▶ Exercise instructions
Look through the listing for the word "some". Copy each line that has it.

▶ Dataset excerpts
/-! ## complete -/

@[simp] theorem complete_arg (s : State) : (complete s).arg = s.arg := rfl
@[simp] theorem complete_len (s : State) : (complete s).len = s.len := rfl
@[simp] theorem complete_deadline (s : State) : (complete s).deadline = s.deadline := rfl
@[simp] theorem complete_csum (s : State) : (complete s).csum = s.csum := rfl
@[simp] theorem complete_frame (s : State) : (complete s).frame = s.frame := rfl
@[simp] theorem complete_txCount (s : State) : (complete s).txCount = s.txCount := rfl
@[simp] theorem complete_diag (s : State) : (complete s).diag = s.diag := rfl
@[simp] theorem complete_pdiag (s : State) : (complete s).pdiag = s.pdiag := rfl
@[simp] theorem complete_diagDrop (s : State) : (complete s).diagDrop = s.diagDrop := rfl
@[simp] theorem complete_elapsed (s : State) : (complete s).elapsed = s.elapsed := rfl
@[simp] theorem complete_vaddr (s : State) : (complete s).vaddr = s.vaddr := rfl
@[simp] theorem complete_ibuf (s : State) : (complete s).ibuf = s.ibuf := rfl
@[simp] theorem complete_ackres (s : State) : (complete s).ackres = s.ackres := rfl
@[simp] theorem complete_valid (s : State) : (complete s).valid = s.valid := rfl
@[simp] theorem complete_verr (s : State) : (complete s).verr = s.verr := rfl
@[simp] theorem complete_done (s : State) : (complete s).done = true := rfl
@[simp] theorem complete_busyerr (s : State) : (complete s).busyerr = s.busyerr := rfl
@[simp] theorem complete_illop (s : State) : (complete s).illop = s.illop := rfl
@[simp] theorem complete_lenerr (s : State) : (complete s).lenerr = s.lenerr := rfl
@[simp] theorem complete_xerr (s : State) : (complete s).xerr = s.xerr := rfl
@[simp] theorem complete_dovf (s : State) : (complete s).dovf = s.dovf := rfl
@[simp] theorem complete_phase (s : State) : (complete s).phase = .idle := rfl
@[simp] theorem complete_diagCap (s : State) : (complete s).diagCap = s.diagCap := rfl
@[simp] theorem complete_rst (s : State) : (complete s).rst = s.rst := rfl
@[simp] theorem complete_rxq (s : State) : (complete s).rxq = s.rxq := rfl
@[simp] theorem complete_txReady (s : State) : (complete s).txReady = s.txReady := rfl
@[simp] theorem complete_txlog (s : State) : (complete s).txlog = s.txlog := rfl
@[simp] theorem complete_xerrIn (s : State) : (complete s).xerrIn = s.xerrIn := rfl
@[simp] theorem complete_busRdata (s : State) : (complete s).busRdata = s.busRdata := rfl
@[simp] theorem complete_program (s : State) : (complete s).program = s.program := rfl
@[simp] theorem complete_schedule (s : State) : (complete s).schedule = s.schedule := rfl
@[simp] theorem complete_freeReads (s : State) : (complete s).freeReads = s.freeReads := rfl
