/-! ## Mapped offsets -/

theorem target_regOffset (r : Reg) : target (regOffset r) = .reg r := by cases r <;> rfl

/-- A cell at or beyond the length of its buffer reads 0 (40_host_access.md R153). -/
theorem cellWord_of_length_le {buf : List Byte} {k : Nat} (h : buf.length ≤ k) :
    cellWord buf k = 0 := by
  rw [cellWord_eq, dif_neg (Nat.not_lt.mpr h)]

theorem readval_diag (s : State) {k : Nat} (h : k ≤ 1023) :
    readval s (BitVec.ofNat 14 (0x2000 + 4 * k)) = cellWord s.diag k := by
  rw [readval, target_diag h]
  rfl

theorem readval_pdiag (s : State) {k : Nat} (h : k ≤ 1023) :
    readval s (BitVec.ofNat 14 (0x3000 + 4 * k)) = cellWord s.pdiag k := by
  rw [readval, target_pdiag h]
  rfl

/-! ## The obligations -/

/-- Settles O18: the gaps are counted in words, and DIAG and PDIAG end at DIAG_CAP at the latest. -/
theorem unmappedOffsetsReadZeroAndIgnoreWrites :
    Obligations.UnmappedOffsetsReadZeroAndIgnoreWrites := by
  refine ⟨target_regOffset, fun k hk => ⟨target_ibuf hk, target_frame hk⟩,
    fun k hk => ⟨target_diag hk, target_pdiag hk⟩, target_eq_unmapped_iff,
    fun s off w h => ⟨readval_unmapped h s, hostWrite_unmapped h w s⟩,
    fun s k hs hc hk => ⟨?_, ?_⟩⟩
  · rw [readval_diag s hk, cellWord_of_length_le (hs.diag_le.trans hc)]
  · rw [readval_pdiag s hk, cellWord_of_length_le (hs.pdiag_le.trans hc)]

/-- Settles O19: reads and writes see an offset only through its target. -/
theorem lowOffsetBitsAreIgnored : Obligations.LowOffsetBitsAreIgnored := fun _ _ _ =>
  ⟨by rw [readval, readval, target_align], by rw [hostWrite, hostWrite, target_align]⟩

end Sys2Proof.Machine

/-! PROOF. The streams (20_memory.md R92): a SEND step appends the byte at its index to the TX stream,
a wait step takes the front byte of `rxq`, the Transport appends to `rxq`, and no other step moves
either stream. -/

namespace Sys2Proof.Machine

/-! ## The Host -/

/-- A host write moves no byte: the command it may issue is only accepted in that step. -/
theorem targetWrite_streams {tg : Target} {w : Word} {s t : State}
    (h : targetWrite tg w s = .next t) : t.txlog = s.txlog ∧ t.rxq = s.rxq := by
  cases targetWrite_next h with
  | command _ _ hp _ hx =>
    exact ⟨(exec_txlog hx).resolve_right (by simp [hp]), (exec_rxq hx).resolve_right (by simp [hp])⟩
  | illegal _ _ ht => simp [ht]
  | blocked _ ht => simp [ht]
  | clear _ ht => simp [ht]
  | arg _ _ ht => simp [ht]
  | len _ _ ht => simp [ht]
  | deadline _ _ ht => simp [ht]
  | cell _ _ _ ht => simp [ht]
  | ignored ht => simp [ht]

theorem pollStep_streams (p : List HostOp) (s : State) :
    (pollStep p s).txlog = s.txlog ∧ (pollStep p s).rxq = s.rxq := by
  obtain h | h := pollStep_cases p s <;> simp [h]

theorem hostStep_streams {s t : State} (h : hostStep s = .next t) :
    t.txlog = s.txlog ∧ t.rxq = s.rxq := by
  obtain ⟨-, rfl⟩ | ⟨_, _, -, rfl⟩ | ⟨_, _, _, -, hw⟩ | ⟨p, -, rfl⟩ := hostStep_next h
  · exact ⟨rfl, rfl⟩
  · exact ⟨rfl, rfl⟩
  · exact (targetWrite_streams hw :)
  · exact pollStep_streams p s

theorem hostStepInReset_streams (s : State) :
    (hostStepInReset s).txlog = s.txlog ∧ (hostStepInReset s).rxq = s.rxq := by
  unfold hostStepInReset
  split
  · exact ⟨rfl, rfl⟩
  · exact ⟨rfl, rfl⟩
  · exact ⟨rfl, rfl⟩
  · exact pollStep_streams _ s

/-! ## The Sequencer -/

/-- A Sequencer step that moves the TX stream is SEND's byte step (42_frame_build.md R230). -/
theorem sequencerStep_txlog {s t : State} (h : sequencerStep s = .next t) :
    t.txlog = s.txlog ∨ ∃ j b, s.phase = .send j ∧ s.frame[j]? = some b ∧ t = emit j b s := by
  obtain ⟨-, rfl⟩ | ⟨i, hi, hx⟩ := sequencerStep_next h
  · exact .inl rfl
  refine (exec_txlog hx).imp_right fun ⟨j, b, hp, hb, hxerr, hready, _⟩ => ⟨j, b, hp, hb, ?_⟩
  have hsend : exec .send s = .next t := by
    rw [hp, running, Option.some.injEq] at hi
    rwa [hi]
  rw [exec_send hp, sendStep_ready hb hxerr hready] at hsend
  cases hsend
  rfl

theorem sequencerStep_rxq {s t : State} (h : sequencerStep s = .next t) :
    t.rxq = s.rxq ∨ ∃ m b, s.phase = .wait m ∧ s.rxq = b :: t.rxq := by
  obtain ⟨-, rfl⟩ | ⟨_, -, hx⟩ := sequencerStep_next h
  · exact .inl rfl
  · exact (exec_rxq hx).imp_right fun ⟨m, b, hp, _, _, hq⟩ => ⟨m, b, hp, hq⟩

▶ Exercise solution
    t.txlog = s.txlog ∨ ∃ j b, s.phase = .send j ∧ s.frame[j]? = some b ∧ t = emit j b s := by
    rw [hp, running, Option.some.injEq] at hi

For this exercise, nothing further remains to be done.